→ **WHAT THE EXERCISE ASKS**: Restate the records that follow. Every word must match.
BEGIN RECORD EXCERPTS
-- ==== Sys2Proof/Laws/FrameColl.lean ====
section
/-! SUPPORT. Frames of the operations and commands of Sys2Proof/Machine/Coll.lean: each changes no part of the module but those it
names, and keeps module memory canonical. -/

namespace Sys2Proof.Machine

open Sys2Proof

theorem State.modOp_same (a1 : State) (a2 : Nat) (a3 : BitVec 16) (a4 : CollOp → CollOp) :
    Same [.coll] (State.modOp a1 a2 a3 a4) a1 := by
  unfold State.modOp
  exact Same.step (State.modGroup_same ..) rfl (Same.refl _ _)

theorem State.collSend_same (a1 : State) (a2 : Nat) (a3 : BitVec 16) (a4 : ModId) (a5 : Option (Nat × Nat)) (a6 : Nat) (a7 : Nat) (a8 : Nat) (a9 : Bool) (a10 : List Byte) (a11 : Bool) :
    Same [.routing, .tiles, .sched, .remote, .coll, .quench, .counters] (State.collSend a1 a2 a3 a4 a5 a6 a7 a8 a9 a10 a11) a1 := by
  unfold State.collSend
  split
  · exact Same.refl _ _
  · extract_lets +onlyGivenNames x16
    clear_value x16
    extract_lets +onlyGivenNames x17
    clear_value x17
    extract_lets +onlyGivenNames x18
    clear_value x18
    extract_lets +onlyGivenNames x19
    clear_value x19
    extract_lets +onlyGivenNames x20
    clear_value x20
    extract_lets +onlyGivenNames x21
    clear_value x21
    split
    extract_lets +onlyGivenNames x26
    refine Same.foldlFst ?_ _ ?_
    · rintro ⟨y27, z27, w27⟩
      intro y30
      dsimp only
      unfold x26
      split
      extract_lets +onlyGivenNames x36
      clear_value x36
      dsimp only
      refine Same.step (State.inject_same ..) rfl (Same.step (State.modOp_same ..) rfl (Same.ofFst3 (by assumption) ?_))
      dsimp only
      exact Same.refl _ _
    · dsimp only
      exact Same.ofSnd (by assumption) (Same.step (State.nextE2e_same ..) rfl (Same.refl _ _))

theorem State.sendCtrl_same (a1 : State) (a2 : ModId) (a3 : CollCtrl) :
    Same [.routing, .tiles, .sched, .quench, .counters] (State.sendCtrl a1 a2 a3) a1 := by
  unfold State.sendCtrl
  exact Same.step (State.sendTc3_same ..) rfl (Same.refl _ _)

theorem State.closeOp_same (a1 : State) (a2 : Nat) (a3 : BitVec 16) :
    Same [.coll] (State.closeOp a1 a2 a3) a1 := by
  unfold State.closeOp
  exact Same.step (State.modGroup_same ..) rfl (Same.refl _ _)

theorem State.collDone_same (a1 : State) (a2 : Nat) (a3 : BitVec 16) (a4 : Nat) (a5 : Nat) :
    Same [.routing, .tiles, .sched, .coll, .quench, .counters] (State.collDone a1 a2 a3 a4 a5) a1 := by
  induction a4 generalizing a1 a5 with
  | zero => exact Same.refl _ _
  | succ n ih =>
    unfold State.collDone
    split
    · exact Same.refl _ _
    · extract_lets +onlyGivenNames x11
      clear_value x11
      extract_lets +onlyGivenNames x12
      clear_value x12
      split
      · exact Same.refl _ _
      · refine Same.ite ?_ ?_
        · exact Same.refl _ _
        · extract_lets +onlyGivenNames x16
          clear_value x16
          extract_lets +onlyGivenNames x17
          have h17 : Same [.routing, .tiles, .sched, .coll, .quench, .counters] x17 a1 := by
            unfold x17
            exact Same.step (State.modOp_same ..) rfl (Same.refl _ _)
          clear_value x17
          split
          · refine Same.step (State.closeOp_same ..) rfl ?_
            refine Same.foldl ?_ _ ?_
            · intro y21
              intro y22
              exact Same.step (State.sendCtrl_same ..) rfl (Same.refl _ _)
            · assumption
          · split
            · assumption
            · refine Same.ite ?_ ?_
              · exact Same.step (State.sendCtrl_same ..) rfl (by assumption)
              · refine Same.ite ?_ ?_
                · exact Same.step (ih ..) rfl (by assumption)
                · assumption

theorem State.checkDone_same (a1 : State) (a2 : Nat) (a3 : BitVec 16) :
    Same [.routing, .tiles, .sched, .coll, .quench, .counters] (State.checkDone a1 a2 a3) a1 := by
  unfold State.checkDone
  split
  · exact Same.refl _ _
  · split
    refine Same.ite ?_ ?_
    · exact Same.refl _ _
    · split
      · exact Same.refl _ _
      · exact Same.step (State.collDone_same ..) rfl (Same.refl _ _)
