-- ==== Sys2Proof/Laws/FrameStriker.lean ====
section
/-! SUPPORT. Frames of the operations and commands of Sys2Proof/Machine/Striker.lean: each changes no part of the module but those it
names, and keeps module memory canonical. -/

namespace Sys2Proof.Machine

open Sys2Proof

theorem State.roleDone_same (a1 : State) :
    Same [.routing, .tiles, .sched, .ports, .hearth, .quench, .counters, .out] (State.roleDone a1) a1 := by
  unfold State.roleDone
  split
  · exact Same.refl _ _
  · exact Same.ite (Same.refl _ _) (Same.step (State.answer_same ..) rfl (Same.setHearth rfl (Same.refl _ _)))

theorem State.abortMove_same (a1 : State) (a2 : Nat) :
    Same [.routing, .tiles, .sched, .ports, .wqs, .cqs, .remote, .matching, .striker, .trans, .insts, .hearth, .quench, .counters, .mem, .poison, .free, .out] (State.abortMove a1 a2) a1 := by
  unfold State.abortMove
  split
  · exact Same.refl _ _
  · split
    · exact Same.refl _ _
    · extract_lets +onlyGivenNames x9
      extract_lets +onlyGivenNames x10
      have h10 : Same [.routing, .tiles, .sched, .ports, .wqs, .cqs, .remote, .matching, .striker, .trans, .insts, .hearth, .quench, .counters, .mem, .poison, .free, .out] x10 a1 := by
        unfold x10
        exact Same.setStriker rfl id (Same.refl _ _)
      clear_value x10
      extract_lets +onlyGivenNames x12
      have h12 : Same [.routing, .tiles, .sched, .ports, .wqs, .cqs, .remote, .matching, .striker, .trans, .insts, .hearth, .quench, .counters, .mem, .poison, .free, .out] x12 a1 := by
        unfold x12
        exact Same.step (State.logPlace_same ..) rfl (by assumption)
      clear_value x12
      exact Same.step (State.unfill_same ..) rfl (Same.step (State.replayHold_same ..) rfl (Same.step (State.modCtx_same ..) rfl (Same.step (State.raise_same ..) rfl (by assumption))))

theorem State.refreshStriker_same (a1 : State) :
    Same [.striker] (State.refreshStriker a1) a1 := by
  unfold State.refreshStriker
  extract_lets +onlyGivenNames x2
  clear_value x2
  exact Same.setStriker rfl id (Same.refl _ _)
END RECORD EXCERPTS
→ **RESPONSE BELOW**:
-- ==== Sys2Proof/Laws/FrameColl.lean ====
section
/-! SUPPORT. Frames of the operations and commands of Sys2Proof/Machine/Coll.lean: each changes no part of the module but those it
names, and keeps module memory canonical. -/

namespace Sys2Proof.Machine

open Sys2Proof

theorem State.modOp_same (a1 : State) (a2 : Nat) (a3 : BitVec 16) (a4 : CollOp → CollOp) :
    Same [.coll] (State.modOp a1 a2 a3 a4) a1 := by
  unfold State.modOp
  exact Same.step (State.modGroup_same ..) rfl (Same.refl _ _)

theorem State.collSend_same (a1 : State) (a2 : Nat) (a3 : BitVec 16) (a4 : ModId) (a5 : Option (Nat × Nat)) (a6 : Nat) (a7 : Nat) (a8 : Nat) (a9 : Bool) (a10 : List Byte) (a11 : Bool) :
    Same [.routing, .tiles, .sched, .remote, .coll, .quench, .counters] (State.collSend a1 a2 a3 a4 a5 a6 a7 a8 a9 a10 a11) a1 := by
  unfold State.collSend
  split
  · exact Same.refl _ _
  · extract_lets +onlyGivenNames x16
    clear_value x16
    extract_lets +onlyGivenNames x17
    clear_value x17
    extract_lets +onlyGivenNames x18
    clear_value x18
    extract_lets +onlyGivenNames x19
    clear_value x19
    extract_lets +onlyGivenNames x20
    clear_value x20
    extract_lets +onlyGivenNames x21
    clear_value x21
    split
    extract_lets +onlyGivenNames x26
    refine Same.foldlFst ?_ _ ?_
    · rintro ⟨y27, z27, w27⟩
      intro y30
      dsimp only
      unfold x26
      split
      extract_lets +onlyGivenNames x36
      clear_value x36
      dsimp only
      refine Same.step (State.inject_same ..) rfl (Same.step (State.modOp_same ..) rfl (Same.ofFst3 (by assumption) ?_))
      dsimp only
      exact Same.refl _ _
    · dsimp only
      exact Same.ofSnd (by assumption) (Same.step (State.nextE2e_same ..) rfl (Same.refl _ _))

theorem State.sendCtrl_same (a1 : State) (a2 : ModId) (a3 : CollCtrl) :
    Same [.routing, .tiles, .sched, .quench, .counters] (State.sendCtrl a1 a2 a3) a1 := by
  unfold State.sendCtrl
  exact Same.step (State.sendTc3_same ..) rfl (Same.refl _ _)

theorem State.closeOp_same (a1 : State) (a2 : Nat) (a3 : BitVec 16) :
    Same [.coll] (State.closeOp a1 a2 a3) a1 := by
  unfold State.closeOp
  exact Same.step (State.modGroup_same ..) rfl (Same.refl _ _)

theorem State.collDone_same (a1 : State) (a2 : Nat) (a3 : BitVec 16) (a4 : Nat) (a5 : Nat) :
    Same [.routing, .tiles, .sched, .coll, .quench, .counters] (State.collDone a1 a2 a3 a4 a5) a1 := by
  induction a4 generalizing a1 a5 with
  | zero => exact Same.refl _ _
  | succ n ih =>
    unfold State.collDone
    split
    · exact Same.refl _ _
    · extract_lets +onlyGivenNames x11
      clear_value x11
      extract_lets +onlyGivenNames x12
      clear_value x12
      split
      · exact Same.refl _ _
      · refine Same.ite ?_ ?_
        · exact Same.refl _ _
        · extract_lets +onlyGivenNames x16
          clear_value x16
          extract_lets +onlyGivenNames x17
          have h17 : Same [.routing, .tiles, .sched, .coll, .quench, .counters] x17 a1 := by
            unfold x17
            exact Same.step (State.modOp_same ..) rfl (Same.refl _ _)
          clear_value x17
          split
          · refine Same.step (State.closeOp_same ..) rfl ?_
            refine Same.foldl ?_ _ ?_
            · intro y21
              intro y22
              exact Same.step (State.sendCtrl_same ..) rfl (Same.refl _ _)
            · assumption
          · split
            · assumption
            · refine Same.ite ?_ ?_
              · exact Same.step (State.sendCtrl_same ..) rfl (by assumption)
              · refine Same.ite ?_ ?_
                · exact Same.step (ih ..) rfl (by assumption)
                · assumption

theorem State.checkDone_same (a1 : State) (a2 : Nat) (a3 : BitVec 16) :
    Same [.routing, .tiles, .sched, .coll, .quench, .counters] (State.checkDone a1 a2 a3) a1 := by
  unfold State.checkDone
  split
  · exact Same.refl _ _
  · split
    refine Same.ite ?_ ?_
    · exact Same.refl _ _
    · split
      · exact Same.refl _ _
      · exact Same.step (State.collDone_same ..) rfl (Same.refl _ _)
-- ==== Sys2Proof/Laws/FrameStriker.lean ====
section
/-! SUPPORT. Frames of the operations and commands of Sys2Proof/Machine/Striker.lean: each changes no part of the module but those it
names, and keeps module memory canonical. -/

namespace Sys2Proof.Machine

open Sys2Proof

theorem State.roleDone_same (a1 : State) :
    Same [.routing, .tiles, .sched, .ports, .hearth, .quench, .counters, .out] (State.roleDone a1) a1 := by
  unfold State.roleDone
  split
  · exact Same.refl _ _
  · exact Same.ite (Same.refl _ _) (Same.step (State.answer_same ..) rfl (Same.setHearth rfl (Same.refl _ _)))

theorem State.abortMove_same (a1 : State) (a2 : Nat) :
    Same [.routing, .tiles, .sched, .ports, .wqs, .cqs, .remote, .matching, .striker, .trans, .insts, .hearth, .quench, .counters, .mem, .poison, .free, .out] (State.abortMove a1 a2) a1 := by
  unfold State.abortMove
  split
  · exact Same.refl _ _
  · split
    · exact Same.refl _ _
    · extract_lets +onlyGivenNames x9
      extract_lets +onlyGivenNames x10
      have h10 : Same [.routing, .tiles, .sched, .ports, .wqs, .cqs, .remote, .matching, .striker, .trans, .insts, .hearth, .quench, .counters, .mem, .poison, .free, .out] x10 a1 := by
        unfold x10
        exact Same.setStriker rfl id (Same.refl _ _)
      clear_value x10
      extract_lets +onlyGivenNames x12
      have h12 : Same [.routing, .tiles, .sched, .ports, .wqs, .cqs, .remote, .matching, .striker, .trans, .insts, .hearth, .quench, .counters, .mem, .poison, .free, .out] x12 a1 := by
        unfold x12
        exact Same.step (State.logPlace_same ..) rfl (by assumption)
      clear_value x12
      exact Same.step (State.unfill_same ..) rfl (Same.step (State.replayHold_same ..) rfl (Same.step (State.modCtx_same ..) rfl (Same.step (State.raise_same ..) rfl (by assumption))))

theorem State.refreshStriker_same (a1 : State) :
    Same [.striker] (State.refreshStriker a1) a1 := by
  unfold State.refreshStriker
  extract_lets +onlyGivenNames x2
  clear_value x2
  exact Same.setStriker rfl id (Same.refl _ _)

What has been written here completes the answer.